Equal Exchange is a for-profit, Fairtrade, worker-owned cooperative headquartered in West Bridgewater, Massachusetts. Equal Exchange distributes organic, gourmet coffee, tea, sugar, bananas, avocados, cocoa, and chocolate bars produced by farmer cooperatives in Latin America, Africa, and Asia. Founded in 1986, it is the oldest and largest Fair Trade coffee company in the United States. The highest paid employee of Equal Exchange may not make more than four times what the lowest paid employee receives.

==History==
Equal Exchange was founded in 1986 by Rink Dickinson, Jonathan Rosenthal, and Michael Rozyne. Before founding Equal Exchange, Dickinson, Rosenthal, and Rozyne were managers at a food cooperative in New England, and were actively involved in American food industry reform.

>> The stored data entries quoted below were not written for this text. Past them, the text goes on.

-- ==== Sys2Proof/Machine/Settle.lean ====
section
/-!
DEFINITION. The reactions of the fault collector (R377 to R381): `settle` applies what the occurrences of a command called
for, and `done` ends every meaning.
-/
namespace Sys2Proof.Machine

/-- ERR_N follows FCR_ERRN (R388). -/
def errnPut (b : Nat) (s : State) : State :=
  { s with fcr := { s.fcr with errn := bitPut s.fcr.errn b true, errnOut := true } }

/-- FCR_LAST_FE of an occurrence (Table 18.8). -/
def lastFeWord (r : React) : W := flag true 31 ||| fld (r.code.toNat % 1024) 16 ||| fld r.src 0

/-- The fatal path (R379). -/
def fatal (r : React) (s : State) : State :=
  let first := !s.fcr.fatal
  let s1 := errnPut 1 { s with fcr := { s.fcr with fatal := true, aliveRun := false }, trl := { s.trl with lit := 1 } }
  let s2 := if leadInSync s1 then { s1 with prl := { s1.prl with yieldReq := some (s1.prl.yieldReq.getD .resync) } } else safeAll s1
  if r.src = 963 then s2
  else
    let w := lastFeWord r
    let s3 := { s2 with fcr := { s2.fcr with nmt := s2.fcr.nmt + 1 } }
    if first then fatalPage w { s3 with fcr := { s3.fcr with lastFe := w } } else s3

/-- CRST: chip reset 100 us after detection (Table 18.3). -/
def chipResetDue (s : State) : State :=
  { s with fcr := { s.fcr with crst := match s.fcr.crst with
      | some t => some t
      | none => some (s.now + 200) } }

/-- The UC reactions of an occurrence (Table 18.3): of CRST, FENCE, BRST and SAFE its unit takes the strongest (R381). -/
def reactUc (r : React) (s : State) : State :=
  let s1 := if r.cfg.bit 24 then { s with fcr := { s.fcr with nmt := s.fcr.nmt + 1 } } else s
  let s2 := if r.cfg.bit 21 then errnPut 0 s1 else s1
  let s3 := if r.cfg.bit 22 then chipResetDue s2
    else if r.cfg.bit 20 then fenceSrc r.src s2
    else if r.cfg.bit 23 then blockReset r.src s2
    else if r.cfg.bit 19 then safeSrc r.src s2
    else s2
  if r.cfg.bit 18 then safeAll s3 else s3

/-- What one occurrence calls for (R377, R240). -/
def react (s : State) (r : React) : State :=
  let s1 := trigEvents r.src r.cls s
  match r.cls with
  | .ce => s1
  | .uc => reactUc r s1
  | .fe => fatal r (if r.cfg.bit 22 then chipResetDue s1 else s1)

/-- Strength of an occurrence's reactions (R381): CRST, the fatal path, FENCE, BRST, SAFE, none. -/
def strength (r : React) : Nat :=
  if r.cls = .ce then 5
  else if r.cfg.bit 22 then 0
  else if r.cls = .fe then 1
  else if r.cfg.bit 20 then 2
  else if r.cfg.bit 23 then 3
  else if r.cfg.bit 19 then 4
  else 5

/-- One round: the reactions waiting, strongest first (R381). -/
def settleRound (s : State) : State :=
  (sortBy (fun a b => strength a ≤ strength b) s.fcr.todo).foldl react { s with fcr := { s.fcr with todo := [] } }

/-- Rounds until no occurrence waits; a reaction's own occurrences are at most four deep. -/
def settleN : Nat → State → State
  | 0, s => { s with fcr := { s.fcr with todo := [] } }
  | n + 1, s => if s.fcr.todo = [] then s else settleN n (settleRound s)

/-- The reactions that a command's occurrences called for (R377). -/
def settle (s : State) : State := settleN 8 s

/-- A command ends in the next state, its reactions applied. -/
def done (s : State) : Host.Outcome State Fault Refusal := .next (settle s)

end Sys2Proof.Machine
end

For three years prior to Equal Exchange's birth, the three founders met once weekly to discuss how global food trade could be changed to increase incomes and stabilize economic situations of farmers. The meetings resulted in the development of an alternative trade model that utilized direct trade, established long-term contracts, and offered higher-than-market prices to small coffee farmers. This differs from the traditional trade model, in which buyers go through a series of middlemen to purchase coffee beans from plantation farmers.

==Café==
Equal Exchange operates three cafés in the United States. The cafés, located in Washington, Illinois, and Ohio, serve Equal Exchange tea, coffee, and espresso drinks as well as locally sourced pastries, sandwiches, and other lunch items.

==EEUK==
Equal Exchange co-operative based in the UK has close ties to Equal Exchange US where they both share various product lines and farmer co-op producers. Both share the same name and produce coffee, chocolate, and cocoa products among many other items. This relationship was made permanent in 2017 when EE Wholesale UK became a subsidiary of Equal Exchange US.